Wie hast Du die Dateilänge = Länge des Arrays an iAttachmentLength als 85kB angegeben, ohne daß der Compiler meckert? 

Harald


----------



## NeuerSIMATICNutzer (16 November 2015)

Den Eingang iAttachmentLength gibt's an dem Baustein nicht. Hab mal den Baustein angehängt.




Gruß NSN


----------



## PN/DP (16 November 2015)

Die Wago-Dokumentations-PDF dokumentiert nicht den in der WagoLibMail_02 mitgelieferten FB MAIL_ESMTP_Client2 
Zeigt Dein Screenshot alle Eingänge, die der FB MAIL_ESMTP_Client2 hat, oder sind bei dem Aufruf vielleicht Eingänge ausgeblendet? Nach dem Bild hat man keine Möglichkeit die Länge der AttachmentDatei vorzugeben - sie müßte also von dem FB selbst ermittelt werden.

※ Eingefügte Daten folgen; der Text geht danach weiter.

-- ==== Sys2Proof/Machine/LoadRequests.lean ====
section
/-!
DEFINITION. The load requests sent alone (1.8, 2.6, 3.5): ADMIT, REVISE, RELEASE, QUERY, FIND_TAG, FIND_RAIL, ORDER, CONFIRM and
RENEW.
-/
namespace Sys2Proof.Machine

/-- R16: ADMIT is checked and applied, and the walk runs. -/
def admitRequest (a : AdmitArgs) (s : State) : State × Reply :=
  require (running s) .notRunning s <|
    match applyAdmit a s with
    | .error st => refuse st s
    | .ok (s1, h) => (handLoadResults s.load false (runWalk s1), okReply (handleBytes h))

/-- R16: ADMIT. -/
def execAdmit (a : AdmitArgs) (s : State) : Result := loadRequest s (admitRequest a)

/-- R17: REVISE is checked and applied, and the walk runs when it names what the walk reads of a member. -/
def reviseRequest (a : ReviseArgs) (s : State) : State × Reply :=
  require (running s) .notRunning s <|
    match applyRevise a s with
    | .error st => refuse st s
    | .ok (s1, walks) => (handLoadResults s.load false (if walks then runWalk s1 else s1), okReply [])

/-- R17: REVISE. -/
def execRevise (a : ReviseArgs) (s : State) : Result := loadRequest s (reviseRequest a)

/-- R18: RELEASE retires the entry, and the walk runs. -/
def releaseRequest (h : Handle) (s : State) : State × Reply :=
  require (running s) .notRunning s <|
    match applyRelease h s with
    | .error st => refuse st s
    | .ok s1 => (handLoadResults s.load false (runWalk s1), okReply [])

/-- R18: RELEASE. -/
def execRelease (h : Handle) (s : State) : Result := loadRequest s (releaseRequest h)

/-- R190: the 33 bytes of a load record, with the reasons pending at its source. -/
def entryBytes (i : Slot) (generation : Nat) (e : Entry) (reasons : Byte) : List Byte :=
  [byte i.val, byte generation] ++ word e.tag ++ [byte e.kind.code, optByte (e.rail.map Fin.val), byte e.rank] ++
  word e.requested ++ word e.minimum ++ word e.granted ++ word e.counted ++ [byte e.state.code] ++ leBytes 4 e.sequence ++
  [byte (fallActionCode e.fallAction), byte e.mark.code] ++
  word ((e.lease.map Lease.period).getD 0) ++ optWord (e.lease.map fun l => l.remaining / 200) ++
  optWord (e.holdoff.map fun t => t / 2) ++
  optWord (e.grace.map Grace.value) ++ optWord (e.grace.map fun g => g.remaining / 2) ++ [reasons]

/-- R19: QUERY returns the entry it names. -/
def queryRequest (h : Handle) (s : State) : State × Reply :=
  match s.load.lookup h with
  | none => refuse .staleHandle s
  | some (i, e) => (s, okReply (entryBytes i s.load.slots[i].generation e s.attention.sets[entrySource i]))

/-- R19: QUERY. -/
def execQuery (h : Handle) (s : State) : Result := loadRequest s (queryRequest h)

/-- R20: FIND_TAG returns the handles of the live entries that carry the tag, in slot order. -/
def findTagRequest (tag : Nat) (s : State) : State × Reply :=
  (s, okReply (handleList ((s.load.slotsWhere fun e => e.tag == tag).map s.load.handleOf)))

/-- R20: FIND_TAG. -/
def execFindTag (tag : Nat) (s : State) : Result := loadRequest s (findTagRequest tag)

/-- R21 and R189: FIND_RAIL returns the handle of the entry that names the rail, or the empty handle. -/
def findRailRequest (rail : Nat) (s : State) : State × Reply :=
  match readRail rail with
  | none => refuse .badArgument s
  | some r =>
    match s.load.railHolder r with
    | some i => (s, okReply (handleBytes (s.load.handleOf i)))
    | none => (s, okReply [0xFF, 0xFF])

/-- R21: FIND_RAIL. -/
def execFindRail (rail : Nat) (s : State) : Result := loadRequest s (findRailRequest rail)

/-- R22: ORDER returns the Grant Order front to back. -/
def orderRequest (s : State) : State × Reply := (s, okReply (handleList (s.load.order.map s.load.handleOf)))

/-- R22: ORDER. -/
def execOrder (s : State) : Result := loadRequest s orderRequest

/-- R44 steps 1 and 2, and R45: a grace ends and its entry counts at its grant. -/
def endGrace (e : Entry) : Entry := { e with grace := none, counted := e.granted }

/-- R44: CONFIRM ends the grace of the entry it names, and the walk runs. -/
def confirmRequest (h : Handle) (s : State) : State × Reply :=
  match s.load.lookup h with
  | none => refuse .staleHandle s
  | some (i, e) =>
    if e.grace.isNone then refuse .wrongState s
    else (loadChange (fun s => runWalk { s with load := s.load.setEntry i (some (endGrace e)) }) s, okReply [])

/-- R44: CONFIRM. -/
def execConfirm (h : Handle) (s : State) : Result := loadRequest s (confirmRequest h)

/-- R59: a lease starts again with its whole period. -/
def Lease.restart (l : Lease) : Lease := { l with remaining := sec l.period }

/-- R60: a LAPSED entry as its RENEW returns it. -/
def renewedEntry (l : Lease) (e : Entry) : Entry :=
  { e with lease := some l.restart, state := .pending, granted := 0, counted := 0 }

/-- R59 and R60: RENEW restarts a lease, and returns a LAPSED entry to the Grant Order. -/
def renewRequest (h : Handle) (s : State) : State × Reply :=
  require (running s) .notRunning s <|
    match s.load.lookup h with
    | none => refuse .staleHandle s
    | some (i, e) =>
      match e.lease with
      | none => refuse .wrongState s
      | some l =>
        if e.state = .lapsed then
          (loadChange (fun s => runWalk { s with load :=
            (s.load.setEntry i (some (renewedEntry l e))).join i (renewedEntry l e) }) s, okReply [])
        else ({ s with load := s.load.setEntry i (some { e with lease := some l.restart }) }, okReply [])

/-- R59: RENEW. -/
def execRenew (h : Handle) (s : State) : Result := loadRequest s (renewRequest h)

end Sys2Proof.Machine
end

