-- ==== Sys2Proof/Config.lean ====
section
/-!
DEFINITION. What the manual leaves open and the model leaves free: constants with no body, of which nothing can be proved.
-/
namespace Sys2Proof

/-- R66 and R170: at the release of the lever deferral each Bay Unit takes its deferred lever level, and the manual fixes
no order between the two bays. `true` says that Bay A takes its lever event first. The argument is a plain counter of
the state, so every release has a choice of its own (notes/assumptions/1.md). -/
opaque Config.releaseTakesAFirst : Nat → Bool

end Sys2Proof
end

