-- ==== Sys2Proof/Machine/Dispatch.lean ====
section
/-!
DEFINITION. The dispatcher: one arm per command, each one call of its meaning.
-/
namespace Sys2Proof.Machine

/-- The meaning of a command, on everything but the queue. -/
def exec (i : Instr) (s : State) : Host.Outcome State Fault Refusal :=
  match i with
  | .frame bytes => Sys2Proof.Machine.execFrame bytes s
  | .moreFollowsFrame code args => Sys2Proof.Machine.execMoreFollowsFrame code args s
  | .admitEntry a => Sys2Proof.Machine.execAdmit a s
  | .stagedAdmit a => Sys2Proof.Machine.execStagedAdmit a s
  | .revise a => Sys2Proof.Machine.execRevise a s
  | .stagedRevise a => Sys2Proof.Machine.execStagedRevise a s
  | .release h => Sys2Proof.Machine.execRelease h s
  | .stagedRelease h => Sys2Proof.Machine.execStagedRelease h s
  | .query h => Sys2Proof.Machine.execQuery h s
  | .findTag tag => Sys2Proof.Machine.execFindTag tag s
  | .findRail rail => Sys2Proof.Machine.execFindRail rail s
  | .order => Sys2Proof.Machine.execOrder s
  | .confirm h => Sys2Proof.Machine.execConfirm h s
  | .renew h => Sys2Proof.Machine.execRenew h s
  | .commit => Sys2Proof.Machine.execCommit s
  | .discard => Sys2Proof.Machine.execDiscard s
  | .draftRead => Sys2Proof.Machine.execDraftRead s
  | .bayStatus bay => Sys2Proof.Machine.execBayStatus bay s
  | .reprobe bay => Sys2Proof.Machine.execReprobe bay s
  | .eject bay => Sys2Proof.Machine.execEject bay s
  | .supplyStatus => Sys2Proof.Machine.execSupplyStatus s
  | .setInlet capability => Sys2Proof.Machine.execSetInlet capability s
  | .lightStatus part => Sys2Proof.Machine.execLightStatus part s
  | .curveSet points => Sys2Proof.Machine.execCurveSet points s
  | .curveAdd p => Sys2Proof.Machine.execCurveAdd p s
  | .curveRemove lux => Sys2Proof.Machine.execCurveRemove lux s
  | .panel value => Sys2Proof.Machine.execPanel value s
  | .pin level duration => Sys2Proof.Machine.execPin level duration s
  | .unpin => Sys2Proof.Machine.execUnpin s
  | .fallStatus => Sys2Proof.Machine.execFallStatus s
  | .arm => Sys2Proof.Machine.execArm s
  | .disarm => Sys2Proof.Machine.execDisarm s
  | .simulateFall => Sys2Proof.Machine.execSimulateFall s
  | .resume => Sys2Proof.Machine.execResume s
  | .ready => Sys2Proof.Machine.execReady s
  | .powerOff => Sys2Proof.Machine.execPowerOff s
  | .partReset => Sys2Proof.Machine.execPartReset s
  | .profileRead setting => Sys2Proof.Machine.execProfileRead setting s
  | .profileWrite setting value => Sys2Proof.Machine.execProfileWrite setting value s
  | .profileStore => Sys2Proof.Machine.execProfileStore s
  | .summary => Sys2Proof.Machine.execSummary s
  | .acknowledge source reasons => Sys2Proof.Machine.execAcknowledge source reasons s
  | .mask bytes => Sys2Proof.Machine.execMask bytes s
  | .ceilingHandover ceiling => Sys2Proof.Machine.execCeilingHandover ceiling s
  | .slot0Claim requested minimum => Sys2Proof.Machine.execSlot0Claim requested minimum s
  | .graceExpiry slot => Sys2Proof.Machine.execGraceExpiry slot s
  | .holdoffExpiry slot => Sys2Proof.Machine.execHoldoffExpiry slot s
  | .lapse slot => Sys2Proof.Machine.execLapse slot s
  | .protectClaim => Sys2Proof.Machine.execProtectClaim s
  | .lineDoneClaim line => Sys2Proof.Machine.execLineDoneClaim line s
  | .lineFailedClaim line => Sys2Proof.Machine.execLineFailedClaim line s
  | .lateClaim => Sys2Proof.Machine.execLateClaim s
  | .cutReturnClaim => Sys2Proof.Machine.execCutReturnClaim s
  | .lineReturnClaim line => Sys2Proof.Machine.execLineReturnClaim line s
  | .liftClaim => Sys2Proof.Machine.execLiftClaim s
  | .loadManagerPartReset => Sys2Proof.Machine.execLoadManagerPartReset s
  | .loadManagerSystemOffClear => Sys2Proof.Machine.execLoadManagerSystemOffClear s
  | .countedTotalHandover total => Sys2Proof.Machine.execCountedTotalHandover total s
  | .inletEvent present => Sys2Proof.Machine.execInletEvent present s
  | .drainTimerExpiry => Sys2Proof.Machine.execDrainTimerExpiry s
  | .refillTimerExpiry => Sys2Proof.Machine.execRefillTimerExpiry s
  | .deferClaim => Sys2Proof.Machine.execDeferClaim s
  | .releaseClaim => Sys2Proof.Machine.execReleaseClaim s
  | .supplyStateNotice state => Sys2Proof.Machine.execSupplyStateNotice state s
  | .supplyProfileChange => Sys2Proof.Machine.execSupplyProfileChange s
  | .policyChange bay policy => Sys2Proof.Machine.execPolicyChange bay policy s
  | .forcedOff => Sys2Proof.Machine.execForcedOff s
  | .leverEvent bay level => Sys2Proof.Machine.execLeverEvent bay level s
  | .contactMade bay => Sys2Proof.Machine.execContactMade bay s
  | .contactLoss bay => Sys2Proof.Machine.execContactLoss bay s
  | .conditionQuery bay => Sys2Proof.Machine.execConditionQuery bay s
  | .goodAnswer bay bytes => Sys2Proof.Machine.execGoodAnswer bay bytes s
  | .badAnswer bay bytes => Sys2Proof.Machine.execBadAnswer bay bytes s
  | .missedAnswer bay => Sys2Proof.Machine.execMissedAnswer bay s
  | .probeTimerExpiry bay => Sys2Proof.Machine.execProbeTimerExpiry bay s
  | .linkStepTimerExpiry bay => Sys2Proof.Machine.execLinkStepTimerExpiry bay s
  | .ejectWindowExpiry bay => Sys2Proof.Machine.execEjectWindowExpiry bay s
  | .requalify bay => Sys2Proof.Machine.execRequalify bay s
  | .requalifyExpiry bay => Sys2Proof.Machine.execRequalifyExpiry bay s
  | .readEvent front rear => Sys2Proof.Machine.execReadEvent front rear s
  | .slot0GrantHandoff grant answer => Sys2Proof.Machine.execSlot0GrantHandoff grant answer s
  | .rampStep => Sys2Proof.Machine.execRampStep s
  | .pinExpiry => Sys2Proof.Machine.execPinExpiry s
  | .episodeActiveNotice => Sys2Proof.Machine.execEpisodeActiveNotice s
  | .episodeEndedNotice => Sys2Proof.Machine.execEpisodeEndedNotice s
  | .backlightStateNotice state => Sys2Proof.Machine.execBacklightStateNotice state s
  | .backlightProfileChange setting => Sys2Proof.Machine.execBacklightProfileChange setting s
  | .backlightPartReset => Sys2Proof.Machine.execBacklightPartReset s
  | .sampleEvent reading => Sys2Proof.Machine.execSampleEvent reading s
  | .motionStateNotice state => Sys2Proof.Machine.execMotionStateNotice state s
  | .motionPartReset => Sys2Proof.Machine.execMotionPartReset s
  | .fallStart => Sys2Proof.Machine.execFallStart s
  | .impact strike => Sys2Proof.Machine.execImpact strike s
  | .settled cls => Sys2Proof.Machine.execSettled cls s
  | .disarmNotice => Sys2Proof.Machine.execDisarmNotice s
  | .protectAnswer lines => Sys2Proof.Machine.execProtectAnswer lines s
  | .doneInputChange line active => Sys2Proof.Machine.execDoneInputChange line active s
  | .parkTimerExpiry line => Sys2Proof.Machine.execParkTimerExpiry line s
  | .unparkTimerExpiry line => Sys2Proof.Machine.execUnparkTimerExpiry line s
  | .sequencerSystemOffClear => Sys2Proof.Machine.execSequencerSystemOffClear s
  | .sequencerPartReset => Sys2Proof.Machine.execSequencerPartReset s
  | .attentionSystemOffClear => Sys2Proof.Machine.execAttentionSystemOffClear s
  | .buttonChange down => Sys2Proof.Machine.execButtonChange down s
  | .pressTimerExpiry => Sys2Proof.Machine.execPressTimerExpiry s
  | .holdTimerExpiry => Sys2Proof.Machine.execHoldTimerExpiry s
  | .startTimerExpiry => Sys2Proof.Machine.execStartTimerExpiry s
  | .stopTimerExpiry => Sys2Proof.Machine.execStopTimerExpiry s
  | .storeTimerExpiry passes => Sys2Proof.Machine.execStoreTimerExpiry passes s
  | .powerOnReset inputs => Sys2Proof.Machine.execPowerOnReset inputs s

end Sys2Proof.Machine
end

Wenn Deine Datei ca. 85kB lang ist, aber nur 21kB angehängt werden, dann scheint der Baustein die Dateilänge falsch zu verarbeiten (interessanterweise ist 21 = 85 modulo 64). Oder ist die AttachmentDatei eventuell durch einen Prozess geöffnet und noch nicht komplett gespeichert?
Es ist auch nicht ersichtlich, ob der FB die Konstante MAX_SEND_TCP_CLIENT irgendwie verarbeitet. Wenn Du MAX_SEND_TCP_CLIENT mal auf 5000 setzt - wird die Anhanggröße dann auf 5000 Byte begrenzt?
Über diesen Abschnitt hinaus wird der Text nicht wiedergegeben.